Only days after the 1 October 2009 celebration of the sixtieth anniversary of the founding of the People’s Republic of China in Beijing, the Chinese Premier, Wen Jiabao, paid a state visit to North Korea. During his stay in Pyongyang, Wen visited the memorial to the fallen members of the Chinese ‘volunteer army’ that had fought alongside Soviet and Korean communist forces during what is known in China as the ‘War to Oppose American Aggression and Support Korea’. Among the war dead is Mao Anying, the favoured son of Mao Zedong, the founding leader of the People’s Republic. After laying a wreath at Anying’s tomb, Wen directly addressed a stone likeness of the dead soldier. He said: ‘Comrade Anying, I have come to see you on behalf of the people of the motherland. Our country is strong now and its people enjoy good fortune. You may rest in peace’...[2]

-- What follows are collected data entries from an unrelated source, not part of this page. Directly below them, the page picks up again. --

-- ==== Sys2Proof/Machine/Quant.lean ====
section
/-! DEFINITION. Block records, the quantiser and the conversion matrix (R20 to R51). -/

namespace Sys2Proof

/-- The element kind of a block. -/
inductive Elem where
  | e2m1
  | e4m3
  | e2m3
  | e3m2
  | e5m2
  | int8
deriving DecidableEq, Repr

/-- A block of 32 elements: scale code, four sub-block shifts (0 in MX blocks) and element codes. -/
structure Block where
  exp    : Nat
  shifts : List Nat
  codes  : List Nat
deriving DecidableEq, Repr

def zeroShifts : List Nat := [0, 0, 0, 0]
def zeroCodes : List Nat := List.replicate 32 0
/-- The zero block (R20, R29). -/
def zeroBlock : Block := ⟨0, zeroShifts, zeroCodes⟩
/-- The poisoned block (R40): exponent 0xFF, shifts written as 0 (R24). DESIGN CHOICE (log entry 99): its element codes, of which
R40 says nothing, are written as zeros. -/
def poisonBlock : Block := ⟨0xFF, zeroShifts, zeroCodes⟩

def Elem.float : Elem → FloatFmt
  | .e2m1 => fmtE2M1
  | .e4m3 => fmtE4M3
  | .e2m3 => fmtE2M3
  | .e3m2 => fmtE3M2
  | .e5m2 => fmtE5M2
  | .int8 => fmtE4M3

/-- R33's emax; for the other MX kinds the exponent of the largest code. -/
def Elem.emax : Elem → Int
  | .e2m1 => 2
  | .e4m3 => 8
  | .e2m3 => 2
  | .e3m2 => 4
  | .e5m2 => 15
  | .int8 => 0

/-- R33's limit as m × 2^e: the magnitude that would round above the largest code. -/
def Elem.limit : Elem → Nat × Int
  | .e2m1 => (7, 0)
  | .e4m3 => (464, 0)
  | .e2m3 => (31, -2)
  | .e3m2 => (30, 0)
  | .e5m2 => (61440, 0)
  | .int8 => (255, -7)

/-- The value of an element code, its scale not applied, and whether it was flushed (R16 to R18, R43, R47). `mx` marks
MX data, where a zero keeps its sign. -/
def Elem.read (el : Elem) (mx : Bool) (cls : Cls) (c : Nat) : FV × Bool :=
  match el with
  | .int8 => (.ofIntE (sext 8 (c % 256)) (-6), false)
  | _ =>
    let r := el.float.read cls c
    if !mx && r.1.isZero then (.zero, r.2) else r

/-- A scaled value written as an element code (R36 to R39, R41, R43). -/
def Elem.write (el : Elem) (mx : Bool) (cls : Cls) (v : FV) : Nat × Ev :=
  match el with
  | .int8 =>
    let r := (IntFmt.mk 8 true).encode (v.scale 6)
    (wrapInt 8 r.1, r.2)
  | _ =>
    let r := el.float.encode cls v
    if !mx && r.1 % el.float.signBit = 0 then (0, r.2) else r

/-- Whether an element code is a zero. -/
def Elem.isZeroCode (el : Elem) (c : Nat) : Bool :=
  match el with
  | .int8 => c == 0
  | _ => c % el.float.signBit == 0

/-- Whether the kind has a NaN code of its own in MX data (R40, R41). -/
def Elem.hasNan (el : Elem) (mx : Bool) : Bool := mx && (el == .e4m3 || el == .e5m2)

/-- The scale exponent of a block's code: R20 and R24, or R21 for MX. -/
def scaleExp (code : Nat) : Int := (code : Int) - 127

/-- What decoding a block gives: its 32 values, whether any source element was non-zero, the events of the read. -/
structure Decoded where
  vals : List FV
  had  : Bool
  ev   : Ev
deriving DecidableEq, Repr

/-- The values of a block (R19, R20, R21, R24, R26, R43). DEDUCED (log entry 112): an X8 record with exponent 0x00 is a zero block
whatever its element bits (R20), a NaN code among them included, and one with exponent 0xFF that also holds a NaN code counts no
NANB, since its blocks were poisoned before (R41). -/
def Block.decode (b : Block) (el : Elem) (mx : Bool) (cls : Cls) : Decoded :=
  if !mx && b.exp = 0 then ⟨List.replicate 32 .zero, false, {}⟩
  else if b.exp = 0xFF then ⟨List.replicate 32 .nan, true, {}⟩
  else if !mx && el = .e4m3 && b.codes.any (fun c => c % 128 == 127) then
    ⟨List.replicate 32 .nan, true, evNanb⟩
  else
    let r := (List.range 32).map fun j =>
      let x := el.read mx cls (nth 0 b.codes j)
      (x.1.scale (scaleExp b.exp - (nth 0 b.shifts (j / 8) : Nat)), x.2)
    ⟨r.map (·.1), r.any (fun x => x.2 || !x.1.isZero),
      { flush := (r.filter (·.2)).length }⟩

/-- The largest finite magnitude of a list as m × 2^e; m is 0 where all are zero or not finite. -/
def amaxOf : List FV → Nat × Int
  | [] => (0, 0)
  | .fin _ m e :: l =>
    let r := amaxOf l
    if m = 0 then r else if r.1 = 0 then (m, e) else if dyLe m e r.1 r.2 then r else (m, e)
  | _ :: l => amaxOf l

/-- The block exponent R33 chooses. -/
def chooseExp (el : Elem) (a : Nat × Int) : Nat :=
  if a.1 = 0 then 0xFE
  else
    let e := floorLog2 a.1 a.2 - el.emax + 127
    let lim := el.limit
    let e' := if dyLe lim.1 lim.2 a.1 (a.2 + 127 - e) then e + 1 else e
    (max 1 (min e' 0xFE)).toNat

/-- The shift R34 chooses for a sub-block under exponent e. -/
def chooseShift (el : Elem) (e : Nat) (sub : List FV) : Nat :=
  if sub.any FV.isInf then 0
  else
    let s := amaxOf sub
    let lim := el.limit
    let fits (k : Nat) := s.1 = 0 || dyLt s.1 (s.2 + 127 - e + k) lim.1 lim.2
    if fits 1 then (if fits 2 then (if fits 3 then 3 else 2) else 1) else 0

Although this statement passed by the media with little comment, among well-informed friends in Beijing Wen’s was seen as a remarkable utterance. Some argued that, in essence, it meant that a contemporary Chinese leader was declaring that the efforts to create a strong and prosperous nation—a Herculean enterprise that has inspired and haunted Chinese thinkers, politicians and people for over a century—have to all intents and purposes borne fruit. Taking things one step further it would seem that, in offering consolation to the long-dead son of modern China’s founder, Wen was also declaring that the mission of the ‘Chinese revolution’ had been achieved. If, friends remarked to me in private, the revolution is over and the aims of the Communist Party all but achieved, then what will the next grand mission of the Chinese nation be in the twenty-first century?...

As China continues on its path to become a major world influence, it is important that we remain heedful of the complex realities of China’s society and the varying demands of its citizens. As international criticisms of China’s failure to realize a social and political transformation concomitant with its economic achievement, the Chinese authorities have become increasingly anxious to present their monolith version of Chinese reality to the world as the only truly Chinese story worthy of our consideration. The Chinese Party-state, with the support of many citizens nurtured by a guided education and media industry, is now investing massively in presenting what it calls the ‘Chinese story’... to the rest of the world. However, in doing this, it constantly limits and censors the variety of stories and narratives that make up the rich skein of human possibility in China itself. To many it would appear self-evident that political force can or should claim to represent in its entirety or in perpetuity such human richness....

If China is to be a responsible member of the international community, and for its peoples to be a harmonious part of an equitable world order, the citizens of the People’s Republic not only need to be informed and to inform of their views, but be free to debate, disagree and reach social and political consensus in a way that is not determined behind closed doors, or predominantly by a secretive political system with complex corporate connections in which family connections, personal wealth and power form the only basis for true legitimacy.

In the 1940s a number of Chinese writers, reporters and thinkers were wary of the Communist Party’s promises to bring democracy and freedom to the country. In 1956, the noted publisher and writer Chu Anping; warned of the rise of what he dubbed a ‘Party Empire’. Like so many others who spoke out as part of a movement that the Party launched so it could ‘correct its mistakes’, Chu was soon purged for his outspokenness. Eventually, he disappeared under mysterious circumstances in 1966. To this day the expression ‘Party Empire’ resonates powerfully among those who are fearful of the swagger and style of a regnant Communist Party that along with a newfound economic clout cleaves to its backward-looking autocratic habits. Some now discuss the baleful consequences that this kind of ‘Chinese story’ could have on a global scale.